Twenty-nine out of 60 (48.3%) phenotypically resistant Salmonella isolates were found to harbour AMR genes. The only antimicrobial resistance genes found in Period A were blaCTX-M1, blaSHV, gyrA mutations in Ser83 and Asp87, and parC mutation in Ser80. In Period B, s-lactams (blaCTX-M1, blaTEM) and fluoroquinolones resistance genes were found (gyrA mutations in Ser83/Asp87, parC mutations in Ser80/Glu84, and qnr). In Period C, s-lactams (blaCTX-M1, blaTEM) and fluoroquinolones (gyrA mutation in asp87, parC mutation in ser80 and qnr) resistant genes were found in 81.8% and 75% isolates, respectively (Table 2). In period A and B, blaCTX-M1 and parC mutation in Ser80 were the only genes found in the most common Salmonella serotypes, i.e. S. Derby and S. Typhimurium. In Period C, only S. Typhimurium isolates carried resistant genes, i.e. blaCTX-M1, blaTEM and gyrA mutation in Asp87, parC mutation in Ser80 and qnr genes.
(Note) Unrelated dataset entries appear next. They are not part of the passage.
-- ==== Sys2Proof/Certificates/Slice0/Obligations.lean ====
section
/-! DEFINITION. The statements for the provers. Each docstring names the rules it formalises. `exec` and `step` are this hardware's
machine (`Config.thisHardware`: the reference ROM of R116, the table of R137, `SEQ_MAX` = 256); a statement that quantifies over a
configuration says so. -/

open Sys2Proof Sys2Proof.Machine

/-! ## Reset, the port and the step -/

/-- R33, R250: the value of every piece of state after reset. -/
def Obligations.ResetGivesTheSpecifiedState : Prop :=
  State.reset.fb = 0x0000000000000000#64 ∧ State.reset.tag = .scroll ∧ State.reset.len = 1#16 ∧
  State.reset.seq = [0x0000000000000000#64] ∧ State.reset.cursor = 0#16 ∧ State.reset.stg = [] ∧ State.reset.stgLen = 0#16 ∧
  State.reset.stgGlyph = false ∧ State.reset.fault = false ∧ State.reset.fcode = 0#4

/-- R250, R252, R230 step 1: asserting `rst` puts every piece of state at its reset value, from every state, the halted ones too;
a command presented with it is lost and gets no response. That the coming inputs stay and that the response port is cleared is the
model's choice (log entries 1 and 2). -/
def Obligations.ResetInputRestoresTheResetState : Prop :=
  ∀ (s : State) (cw : Option CommandWord) (rest : List PortInput),
    s.inputs = ⟨true, cw⟩ :: rest → step s = .next { State.reset with inputs := rest }

/-- R8, R80: with no command presented, no state changes. -/
def Obligations.NoCommandNothingHappens : Prop :=
  ∀ s : State,
    (s.inputs = [] → step s = .next s) ∧
    (∀ rest, s.inputs = ⟨false, none⟩ :: rest → step s = .next { s with inputs := rest })

/-- R80, R90, R94: a step takes the next command word off the port and, where it decodes to an instruction, is `exec` of it. -/
def Obligations.StepRunsTheDecodedCommand : Prop :=
  ∀ (s : State) (w : CommandWord) (i : Instr) (rest : List PortInput),
    s.inputs = ⟨false, some w⟩ :: rest → decode w = .ok i → step s = exec i { s with inputs := rest }

/-- R65: a sequence of well-formed commands presented in order takes effect one command at a time in that order, each on the
state the one before it left. That one step serves one command, and that the commands to come are a list of the model, is the model's
choice (log entries 1 and 17). -/
def Obligations.PresentedCommandsTakeEffectInOrder : Prop :=
  ∀ (is : List Instr) (s : State), (∀ i ∈ is, i.wellFormed = true) →
    Host.Core.run Sys2Proof.core is.length (s.presentAll is) = execAll exec is s

/-- R6, R116: the step of this hardware is the configured step at this hardware's configuration. -/
def Obligations.StepIsTheConfiguredStepOfThisHardware : Prop :=
  (∀ (i : Instr) (s : State), exec i s = execIn Config.thisHardware i s) ∧
  (∀ s : State, step s = stepIn Config.thisHardware s)

/-! ## Encoding -/

/-- R81, R82, R85: decoding the word of a well-formed command gives the command back, every operand at every value. -/
def Obligations.DecodeOfEncodeIsTheInstruction : Prop :=
  ∀ i : Instr, i.wellFormed = true → decode (encode i) = .ok i

/-- R85, R94: every legal word has one meaning: the command it decodes to is well formed and its word is that word, so no bit of a
legal word is dropped. -/
def Obligations.EncodeOfDecodeIsTheWord : Prop :=
  ∀ (w : CommandWord) (i : Instr), decode w = .ok i → i.wellFormed = true ∧ encode i = w

/-- R85, R94: the decoder accepts exactly the words some row of the opcode map claims, as that row's command; no two rows claim one
word. -/
def Obligations.DecoderAgreesWithTheOpcodeMap : Prop :=
  (∀ (w : CommandWord) (i : Instr), decode w = .ok i →
    ∃ row ∈ opcodeMap, row.claims w = true ∧ row.mnemonic = i.mnemonic) ∧
  (∀ (w : CommandWord) (e : Illegal), decode w = .error e → ∀ row ∈ opcodeMap, row.claims w = false) ∧
  (∀ w : CommandWord, ∀ r₁ ∈ opcodeMap, ∀ r₂ ∈ opcodeMap, r₁.claims w = true → r₂.claims w = true → r₁ = r₂)

/-- R86, R87: which words are illegal, and that every other word is none. The spec has the one answer `Illegal` (R94); the two names by
which the decoder tells R86's words from R87's are the model's choice (log entry 20). -/
def Obligations.IllegalWordsAreRejectedByName : Prop :=
  ∀ w : CommandWord,
    (decode w = .error .opcode ↔ opField w = 0x0#4 ∨ opField w = 0xF#4) ∧
    (decode w = .error .reservedBit ↔
      (opField w ∈ [0x1#4, 0x2#4, 0x4#4, 0xB#4, 0xD#4] ∧ argField w >>> 8 ≠ 0) ∨
      (opField w ∈ [0x3#4, 0x7#4] ∧ argField w >>> 16 ≠ 0) ∨
      (opField w = 0xE#4 ∧ argField w >>> 1 ≠ 0) ∨
      (opField w ∈ [0x6#4, 0x8#4, 0x9#4, 0xA#4] ∧ argField w ≠ 0))

/-- Words the spec writes out (the examples of R115, R124, R140, R153, R155, R160, R161, R162, R194) decode to their commands. -/
def Obligations.WordsTheSpecWritesOutDecode : Prop :=
  decode 0x10000000000000041#68 = .ok (.glyph 0x41) ∧ decode 0x20000000000000020#68 = .ok (.cols 0x20) ∧
  decode 0x30000000000000700#68 = .ok (.map 7 0) ∧ decode 0x4000000000000006C#68 = .ok (.scrollin 0x6C) ∧
  decode 0x60000000000000000#68 = .ok .tick ∧ decode 0x70000000000000100#68 = .ok (.pixel 1 0) ∧
  decode 0xB00000000000000FF#68 = .ok (.stgcol 0xFF) ∧
  decode 0xC3E7EC8C87E3E0000#68 = .ok (.stgfrm 0x3E7EC8C87E3E0000) ∧
  decode 0xE0000000000000001#68 = .ok (.commit .animate)

/-- R83: the layout of the response word; on any outcome other than `ok` the count and the data are 0. Every command presented gets
a response (R80). -/
def Obligations.ResponseWordCarriesStatusCountAndData : Prop :=
  (∀ r : Response, r.word.extractLsb' 68 4 = r.status.code ∧ r.word.extractLsb' 64 4 = r.cnt ∧ r.word.extractLsb' 0 64 = r.data) ∧
  (∀ (s s' : State) (w : CommandWord), step (s.presentWord w) = .next s' →
    ∃ r, s'.response = some r ∧ (r.status ≠ .ok → r.cnt = 0 ∧ r.data = 0))

/-- R84, R236: the status codes and the outcome class of each; the status of the command that faults is `0x8 + FCODE`. -/
def Obligations.StatusCodesAreThoseOfTheTable : Prop :=
  (∀ st : Status, (st, st.code, st.outcomeClass) ∈
    [(Status.ok, 0x0#4, OutcomeClass.ok), (.errEmpty, 0x1#4, .reject), (.errFull, 0x2#4, .reject), (.fltCoord, 0x9#4, .fault),
     (.fltIllegal, 0xA#4, .fault), (.fltHalted, 0xF#4, .ignored)]) ∧
  (∀ (s s' : State) (w : CommandWord), s.fault = false → step (s.presentWord w) = .next s' → s'.fault = true →
    (s'.fcode = 1#4 ∨ s'.fcode = 2#4) ∧
    ∃ r, s'.response = some r ∧ r.status.outcomeClass = .fault ∧ r.status.code = 0x8#4 + s'.fcode)

/-! ## Layout -/

/-- R21: the layout of every 64-bit pattern: column 0 is the most significant byte, column 7 the least; `col` and `pack` are
inverse to each other; `COLk` is a slice of `FB`. -/
def Obligations.ColumnsArePackedMostSignificantFirst : Prop :=
  (∀ (S : DisplayState) (k : Fin 8) (i : Nat), i < 8 → (col S k).getLsbD i = S.getLsbD (56 - 8 * k.val + i)) ∧
  (∀ c0 c1 c2 c3 c4 c5 c6 c7 : Column,
    pack c0 c1 c2 c3 c4 c5 c6 c7 = c0 ++ c1 ++ c2 ++ c3 ++ c4 ++ c5 ++ c6 ++ c7 ∧
    split (pack c0 c1 c2 c3 c4 c5 c6 c7) = [c0, c1, c2, c3, c4, c5, c6, c7]) ∧
  (∀ S : DisplayState,
    pack (col S 0) (col S 1) (col S 2) (col S 3) (col S 4) (col S 5) (col S 6) (col S 7) = S) ∧
  (∀ (s : State) (k : Fin 8), s.colReg k = col s.fb k)

/-- R190: `grid(S)`, in whatever order its entries are listed, is the 64 triples of the logical cells with their bit: row `i` of column
`k` is bit `i` of that Column. -/
def Obligations.GridIsTheBitOfEveryCell : Prop :=
  ∀ (S : DisplayState) (order : List Cell), renderOrderWf order = true →
    (grid order S).length = 64 ∧
    (∀ (row k : Fin 8) (b : Bool), ((row, k), b) ∈ grid order S ↔ b = (col S k).getLsbD row.val)

/-! ## Glyph ROM and compositor -/

/-- R110, R112, R113: under every admissible configuration the ROM holds the three known entries, and every code that is not
supported reads the glyph-missing pattern. -/
def Obligations.GlyphRomHoldsTheKnownEntries : Prop :=
  ∀ c : Config, c.admissible = true →
    glyphRom c 0x20 = 0x0000000000000000#64 ∧ glyphRom c 0x41 = 0x3E7EC8C87E3E0000#64 ∧
    glyphRom c 0x42 = 0x6C9292FEFE820000#64 ∧
    (∀ ch, c.font.lookup ch = none → glyphRom c ch = c.glyphMissing)

/-- R115 with R116 items 2 and 3 (the reference ROM): `GLYPH` completes on every code, answers the code's pattern, the box for an
unsupported one, and changes nothing else. -/
def Obligations.GlyphAnswersThePattern : Prop :=
  ∀ (ch : CharCode) (s : State), s.fault = false →
    exec (.glyph ch) s = .next { s with response := some ⟨.ok, 0,
      if ch = 0x20 then 0x0000000000000000#64 else if ch = 0x41 then 0x3E7EC8C87E3E0000#64
      else if ch = 0x42 then 0x6C9292FEFE820000#64 else 0xFF818181818181FF#64⟩ }

/-- R121, R122: `columns_for_char`, for every ROM contents: one zero Column for an all-zero pattern, otherwise exactly the leading
zero Columns are removed; 1 to 8 Columns. -/
def Obligations.LeadingZeroColumnsAreTrimmed : Prop :=
  ∀ (c : Config) (ch : CharCode),
    (glyphRom c ch = 0 → columnsForChar c ch = [0]) ∧
    (glyphRom c ch ≠ 0 → ∃ f : Fin 8,
      (∀ k : Fin 8, k < f → col (glyphRom c ch) k = 0) ∧ col (glyphRom c ch) f ≠ 0 ∧
      columnsForChar c ch = (split (glyphRom c ch)).drop f.val ∧ (columnsForChar c ch).length = 8 - f.val) ∧
    1 ≤ (columnsForChar c ch).length ∧ (columnsForChar c ch).length ≤ 8

/-- R124: `COLS` completes on every code; the count is the number of Columns, the data packs them first-column-first from the most
significant byte with zero bytes after; nothing else changes. -/
def Obligations.ColsAnswersTheTrimmedColumns : Prop :=
  ∀ (ch : CharCode) (s : State), s.fault = false →
    ∃ (cnt : BitVec 4) (data : BitVec 64),
      exec (.cols ch) s = .next { s with response := some ⟨.ok, cnt, data⟩ } ∧
      cnt.toNat = (columnsForChar Config.thisHardware ch).length ∧
      (∀ k : Fin 8, col data k = (columnsForChar Config.thisHardware ch).getD k.val 0)

/-- R123: `columns_for_string` is the characters' Columns in order with exactly one zero spacer between glyphs, none before the
first or after the last. -/
def Obligations.StringColumnsAreSeparatedByOneSpacer : Prop :=
  ∀ (c : Config) (text : List CharCode),
    columnsForString c text = List.intercalate [0] (text.map (columnsForChar c))

/-! ## Coordinate mapper -/

/-- R137: the coordinate table of this hardware, by its two axis tables, for all 64 cells. -/
def Obligations.CoordinateTableIsThatOfTheBoard : Prop :=
  ∀ row k : Fin 8,
    (physical Config.thisHardware (row, k)).x = [0#4, 2, 4, 6, 8, 10, 12, 14].getD k.val 0 ∧
    (physical Config.thisHardware (row, k)).y = [6#3, 5, 4, 3, 2, 1, 0, 7].getD row.val 0

/-- R140, R135: `MAP` completes for indices 0 to 7, answers `x` in bits 15:8 and `y` in bits 7:0, the last row rotated to `y = 7`,
and changes nothing else. -/
def Obligations.MapAnswersThePhysicalAddress : Prop :=
  ∀ (row k : Nat) (s : State), s.fault = false → row ≤ 7 → k ≤ 7 →
    ∃ data : BitVec 64,
      exec (.map row k) s = .next { s with response := some ⟨.ok, 0, data⟩ } ∧
      data.toNat = 256 * (2 * k) + (if row = 7 then 7 else 6 - row)

/-- R139, R222: a coordinate lookup with an index above 7 in either axis is the fault `COORD_RANGE`: the latch is set, no coordinate
is returned, nothing else changes; no other command, and no other operand, raises it. -/
def Obligations.CoordinateOutOfRangeFaults : Prop :=
  (∀ (row k : Nat) (s : State), s.fault = false → 7 < row ∨ 7 < k →
    exec (.map row k) s = .next { s with fault := true, fcode := 1#4, response := some ⟨.fltCoord, 0, 0⟩ } ∧
    exec (.pixel row k) s = .next { s with fault := true, fcode := 1#4, response := some ⟨.fltCoord, 0, 0⟩ }) ∧
  (∀ (i : Instr) (s s' : State), s.fault = false → exec i s = .next s' → s'.fault = true →
    ∃ row k : Nat, (i = .map row k ∨ i = .pixel row k) ∧ (7 < row ∨ 7 < k))

/-! ## Framebuffer and scroll engine -/

/-- R150: `scroll_in` is the 8-bit left shift with the new Column in the low byte. -/
def Obligations.ScrollInIsAShiftByOneColumn : Prop :=
  ∀ (S : DisplayState) (c : Column), scrollIn S c = (S <<< 8) ||| c.setWidth 64

/-- R158, the scroll shift invariant: columns move down by one and the new one enters at 7; eight `scroll_in`s of any columns end in
their `pack`, so feeding back the original eight restores the state. -/
def Obligations.EightScrollsReplaceTheState : Prop :=
  (∀ (S : DisplayState) (c : Column),
    (∀ k : Fin 7, col (scrollIn S c) k.castSucc = col S k.succ) ∧ col (scrollIn S c) 7 = c) ∧
  (∀ (S : DisplayState) (c0 c1 c2 c3 c4 c5 c6 c7 : Column),
    [c0, c1, c2, c3, c4, c5, c6, c7].foldl scrollIn S = pack c0 c1 c2 c3 c4 c5 c6 c7) ∧
  (∀ S : DisplayState, (split S).foldl scrollIn S = S)

/-- R153: `SCROLLIN` completes on every operand: `x[k] <- x[k+1]` for `k` in 0 to 6 and `x[7] <- col8`; the Display Mode, the staging
buffer and all else are untouched. -/
def Obligations.ScrollinShiftsTheFramebuffer : Prop :=
  ∀ (c : Column) (s : State), s.fault = false →
    ∃ s', exec (.scrollin c) s = .next s' ∧
      (∀ k : Fin 7, s'.colReg k.castSucc = s.colReg k.succ) ∧ s'.colReg 7 = c ∧
      s' = { s with fb := s'.fb, response := some ⟨.ok, 0, 0⟩ }

/-- R154: `REPLACE` completes on every operand and adopts the frame; the cursor does not advance and nothing else changes. -/
def Obligations.ReplaceAdoptsTheFrame : Prop :=
  ∀ (f : DisplayState) (s : State), s.fault = false →
    exec (.replace f) s = .next { s with fb := f, response := some ⟨.ok, 0, 0⟩ }

/-- R155, R170, R152: `TICK` completes where the entry at the cursor exists: that entry is shifted in (`Scroll`, its low 8 bits) or
adopted (`Animate`), the cursor advances modulo `LEN`, `wrap` is 1 exactly when it is 0 afterwards, and nothing else changes. -/
def Obligations.TickPlaysTheEntryAtTheCursor : Prop :=
  ∀ (s : State) (e : Entry), s.fault = false → s.cursor.toNat < s.len.toNat → s.seq[s.cursor.toNat]? = some e →
    ∃ s', exec .tick s = .next s' ∧
      (s.tag = .scroll → (∀ k : Fin 7, s'.colReg k.castSucc = s.colReg k.succ) ∧ s'.colReg 7 = e.extractLsb' 0 8) ∧
      (s.tag = .animate → s'.fb = e) ∧
      s'.cursor.toNat = (s.cursor.toNat + 1) % s.len.toNat ∧
      s' = { s with fb := s'.fb, cursor := s'.cursor, response := some ⟨.ok, 0, if s'.cursor = 0 then 1 else 0⟩ }

/-- R53, R59, R227: in a state that keeps the Display Mode's invariant `TICK` always finds its entry; where there is no entry at the
cursor, which the spec says cannot arise, the model stops (log entry 4). -/
def Obligations.TickAlwaysFindsItsEntry : Prop :=
  (∀ s : State, s.fault = false → ModeInv Config.thisHardware s → ∃ s', exec .tick s = .next s') ∧
  (∀ s : State, s.fault = false → s.len.toNat ≤ s.cursor.toNat ∨ s.seq.length ≤ s.cursor.toNat →
    exec .tick s = .fault .seqIndexOutOfRange)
Phenotypic and genotypic co-resistance statistical analysis
The simultaneous presence of ESBL genes and PMQR was detected only in two S. Typhimurium isolated in period C. A negative statistically significant correlation between the two genes simultaneous presence was observed (OR=0.0238, P=0.0001).
Discussion
Salmonella is a major cause of foodborne diseases in humans and is particularly associated with the consumption of food of animal origin. Antimicrobial resistance in Salmonella is increasing, likely due to the abuse/misuse of antibiotics in farmed animals, including pigs. AMR compromises the efficacy of antibiotics used to treat human infections, thus suggesting a reducing in antibiotic use in livestock (Pelyuntha et al., 2021).
The meat chain process, including onfarm management, transportation and lairage at slaughter and slaughtering operations are potential risk factors for Salmonella contamination of carcasses. Different studies have shown that the prevalence of Salmonella-positive pigs at farm is lower than the prevalence on animal samples and carcasses at the abattoir (Barilli et al., 2018; Beloeil et al., 2004; Bonardi, 2017). Several studies have investigated the prevalence of AMR enzymes in Salmonella isolates from humans, while fewer studies have been performed on food-derived isolates (Mąka and Popowska, 2016). The aim of the present study was to compare the prevalence of AMR Salmonella isolates detected in pork during three different periods covering two decades (2000-2021). To the authors knowledge, this is one of the first study comparing long-term resistances against s-lactams, fluoroquinolones and colistin in Salmonella isolates from pig meat in Europe.
For many years, resistance to older antibiotics (e.g., ampicillin, chloramphenicol and trimethoprim-sulfamethoxazole) has increased, leading to new generation treatment options for salmonellosis in farmed animals. The most commonly used antimicrobials have thus become β-lactams (3rd, 4th generation cephalosporins) and fluoroquinolones (ciprofloxacin) (Pelyuntha et al., 2021).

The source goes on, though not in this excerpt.